---- Input data

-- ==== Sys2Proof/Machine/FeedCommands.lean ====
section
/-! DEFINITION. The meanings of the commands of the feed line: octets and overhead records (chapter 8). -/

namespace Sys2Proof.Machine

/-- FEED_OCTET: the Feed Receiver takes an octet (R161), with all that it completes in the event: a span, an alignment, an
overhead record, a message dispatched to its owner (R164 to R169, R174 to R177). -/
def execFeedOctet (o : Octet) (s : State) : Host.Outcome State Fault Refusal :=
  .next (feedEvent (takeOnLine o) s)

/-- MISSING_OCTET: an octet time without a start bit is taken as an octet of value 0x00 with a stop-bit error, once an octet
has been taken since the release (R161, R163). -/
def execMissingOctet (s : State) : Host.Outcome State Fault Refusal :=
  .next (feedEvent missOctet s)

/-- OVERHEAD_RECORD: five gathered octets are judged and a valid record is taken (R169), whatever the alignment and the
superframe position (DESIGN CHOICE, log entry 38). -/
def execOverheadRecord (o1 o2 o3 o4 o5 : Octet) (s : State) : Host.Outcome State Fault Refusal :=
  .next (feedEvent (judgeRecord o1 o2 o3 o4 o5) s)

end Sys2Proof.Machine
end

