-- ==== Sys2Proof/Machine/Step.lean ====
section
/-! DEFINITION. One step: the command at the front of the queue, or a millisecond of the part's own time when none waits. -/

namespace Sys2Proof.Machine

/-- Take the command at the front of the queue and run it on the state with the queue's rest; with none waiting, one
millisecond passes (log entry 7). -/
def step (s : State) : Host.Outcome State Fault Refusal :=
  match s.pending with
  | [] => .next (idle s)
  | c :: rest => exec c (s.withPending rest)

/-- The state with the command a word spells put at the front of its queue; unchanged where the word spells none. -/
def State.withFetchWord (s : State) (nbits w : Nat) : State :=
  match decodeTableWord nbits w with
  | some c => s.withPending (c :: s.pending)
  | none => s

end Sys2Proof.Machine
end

--------
---- Input data

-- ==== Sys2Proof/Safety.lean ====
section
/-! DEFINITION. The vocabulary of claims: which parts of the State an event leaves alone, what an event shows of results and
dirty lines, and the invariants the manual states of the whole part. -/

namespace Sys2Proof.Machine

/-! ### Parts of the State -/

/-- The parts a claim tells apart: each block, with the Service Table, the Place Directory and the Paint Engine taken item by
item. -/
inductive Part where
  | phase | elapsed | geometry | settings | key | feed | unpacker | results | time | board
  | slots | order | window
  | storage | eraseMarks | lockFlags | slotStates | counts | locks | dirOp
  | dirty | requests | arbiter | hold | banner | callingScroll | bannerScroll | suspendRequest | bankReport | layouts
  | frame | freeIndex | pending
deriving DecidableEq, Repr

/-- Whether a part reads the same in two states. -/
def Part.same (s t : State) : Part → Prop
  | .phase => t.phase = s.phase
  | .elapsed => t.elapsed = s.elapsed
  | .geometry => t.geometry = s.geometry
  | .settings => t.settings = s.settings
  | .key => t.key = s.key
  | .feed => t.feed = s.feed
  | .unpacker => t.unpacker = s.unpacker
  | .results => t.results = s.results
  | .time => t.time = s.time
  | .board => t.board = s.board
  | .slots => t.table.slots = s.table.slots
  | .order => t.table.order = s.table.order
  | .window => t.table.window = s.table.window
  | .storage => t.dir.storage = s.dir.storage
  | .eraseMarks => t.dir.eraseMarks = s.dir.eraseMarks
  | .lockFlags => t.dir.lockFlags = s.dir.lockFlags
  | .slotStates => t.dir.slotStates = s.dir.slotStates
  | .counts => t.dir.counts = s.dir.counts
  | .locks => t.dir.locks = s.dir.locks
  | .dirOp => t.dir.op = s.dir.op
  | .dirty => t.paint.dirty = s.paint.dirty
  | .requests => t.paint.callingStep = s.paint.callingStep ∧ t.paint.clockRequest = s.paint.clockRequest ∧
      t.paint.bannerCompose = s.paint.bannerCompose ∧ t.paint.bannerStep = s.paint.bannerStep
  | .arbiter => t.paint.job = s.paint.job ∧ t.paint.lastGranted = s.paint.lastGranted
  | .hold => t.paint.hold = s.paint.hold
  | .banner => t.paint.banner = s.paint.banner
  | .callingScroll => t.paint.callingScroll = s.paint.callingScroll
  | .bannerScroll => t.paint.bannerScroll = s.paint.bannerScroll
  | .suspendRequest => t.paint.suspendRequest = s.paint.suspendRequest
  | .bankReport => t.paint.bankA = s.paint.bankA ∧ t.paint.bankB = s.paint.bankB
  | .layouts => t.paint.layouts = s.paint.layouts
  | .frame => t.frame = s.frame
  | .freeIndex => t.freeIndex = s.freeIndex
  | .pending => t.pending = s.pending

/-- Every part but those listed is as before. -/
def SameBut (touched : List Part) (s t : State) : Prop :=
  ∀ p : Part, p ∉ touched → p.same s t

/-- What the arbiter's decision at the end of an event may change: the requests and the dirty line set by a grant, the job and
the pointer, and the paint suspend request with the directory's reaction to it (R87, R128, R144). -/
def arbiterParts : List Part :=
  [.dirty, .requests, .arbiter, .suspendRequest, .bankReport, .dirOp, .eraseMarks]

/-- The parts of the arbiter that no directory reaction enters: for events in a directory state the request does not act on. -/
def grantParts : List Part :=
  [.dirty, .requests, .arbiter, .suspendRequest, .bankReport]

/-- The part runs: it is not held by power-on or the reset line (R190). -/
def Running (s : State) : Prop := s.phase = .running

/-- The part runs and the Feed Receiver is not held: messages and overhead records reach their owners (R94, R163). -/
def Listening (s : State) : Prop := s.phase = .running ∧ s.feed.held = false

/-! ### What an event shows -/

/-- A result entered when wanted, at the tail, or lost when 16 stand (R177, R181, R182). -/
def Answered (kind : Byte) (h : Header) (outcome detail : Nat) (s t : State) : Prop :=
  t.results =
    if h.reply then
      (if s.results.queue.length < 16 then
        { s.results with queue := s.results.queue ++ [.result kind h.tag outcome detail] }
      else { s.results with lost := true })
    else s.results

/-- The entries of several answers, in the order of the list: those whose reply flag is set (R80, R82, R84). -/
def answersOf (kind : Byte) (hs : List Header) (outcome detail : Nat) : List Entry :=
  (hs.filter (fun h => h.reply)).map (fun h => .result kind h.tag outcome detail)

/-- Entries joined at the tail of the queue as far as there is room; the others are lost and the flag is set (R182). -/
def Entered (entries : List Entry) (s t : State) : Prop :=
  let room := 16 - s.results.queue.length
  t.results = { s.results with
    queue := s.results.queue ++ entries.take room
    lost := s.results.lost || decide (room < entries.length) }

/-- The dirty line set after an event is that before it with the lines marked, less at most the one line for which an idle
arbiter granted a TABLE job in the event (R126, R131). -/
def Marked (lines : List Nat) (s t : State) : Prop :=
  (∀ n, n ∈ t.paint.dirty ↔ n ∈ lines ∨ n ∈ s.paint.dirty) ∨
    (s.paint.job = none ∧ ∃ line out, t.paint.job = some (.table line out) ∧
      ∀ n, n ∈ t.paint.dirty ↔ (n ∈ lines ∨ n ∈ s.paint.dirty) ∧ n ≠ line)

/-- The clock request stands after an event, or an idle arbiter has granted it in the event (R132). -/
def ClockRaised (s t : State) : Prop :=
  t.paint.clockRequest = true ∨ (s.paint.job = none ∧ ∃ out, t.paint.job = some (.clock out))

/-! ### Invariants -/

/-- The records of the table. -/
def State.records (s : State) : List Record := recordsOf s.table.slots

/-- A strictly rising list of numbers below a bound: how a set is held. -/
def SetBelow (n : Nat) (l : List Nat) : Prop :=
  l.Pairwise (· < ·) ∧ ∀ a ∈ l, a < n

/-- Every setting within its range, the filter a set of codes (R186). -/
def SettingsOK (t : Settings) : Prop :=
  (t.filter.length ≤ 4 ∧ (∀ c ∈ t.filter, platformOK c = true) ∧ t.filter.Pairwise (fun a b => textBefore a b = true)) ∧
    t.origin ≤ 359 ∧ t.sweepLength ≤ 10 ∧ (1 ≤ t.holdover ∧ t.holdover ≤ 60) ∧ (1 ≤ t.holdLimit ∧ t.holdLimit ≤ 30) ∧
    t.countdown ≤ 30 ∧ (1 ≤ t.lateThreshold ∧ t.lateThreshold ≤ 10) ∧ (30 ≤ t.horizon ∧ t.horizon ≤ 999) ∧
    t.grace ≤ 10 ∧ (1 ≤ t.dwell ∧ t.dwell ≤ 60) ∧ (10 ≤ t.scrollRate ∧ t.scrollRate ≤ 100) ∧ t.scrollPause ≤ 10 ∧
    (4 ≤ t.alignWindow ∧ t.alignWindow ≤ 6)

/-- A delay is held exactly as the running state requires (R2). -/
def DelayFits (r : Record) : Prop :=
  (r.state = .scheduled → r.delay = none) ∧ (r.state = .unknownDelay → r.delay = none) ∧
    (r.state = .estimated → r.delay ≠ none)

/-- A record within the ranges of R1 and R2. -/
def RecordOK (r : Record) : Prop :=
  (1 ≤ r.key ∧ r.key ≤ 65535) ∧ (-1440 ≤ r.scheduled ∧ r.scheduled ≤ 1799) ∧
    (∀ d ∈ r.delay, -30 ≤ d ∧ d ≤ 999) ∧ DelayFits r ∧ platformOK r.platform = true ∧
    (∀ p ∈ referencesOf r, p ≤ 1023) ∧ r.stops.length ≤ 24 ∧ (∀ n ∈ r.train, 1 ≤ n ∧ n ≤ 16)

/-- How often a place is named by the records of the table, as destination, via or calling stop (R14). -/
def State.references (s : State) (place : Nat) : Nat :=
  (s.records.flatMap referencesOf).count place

--------

- _Exercise_: Your answer should consist only of the lines above between the line holding "-- ==== Sys2Proof/Machine/FeedCommands.lean" and the line holding "(takeOnLine o) s)", inclusive, each transcribed exactly.

- _Task result_:
-- ==== Sys2Proof/Machine/FeedCommands.lean ====
section
/-! DEFINITION. The meanings of the commands of the feed line: octets and overhead records (chapter 8). -/

namespace Sys2Proof.Machine

/-- FEED_OCTET: the Feed Receiver takes an octet (R161), with all that it completes in the event: a span, an alignment, an
overhead record, a message dispatched to its owner (R164 to R169, R174 to R177). -/
def execFeedOctet (o : Octet) (s : State) : Host.Outcome State Fault Refusal :=
  .next (feedEvent (takeOnLine o) s)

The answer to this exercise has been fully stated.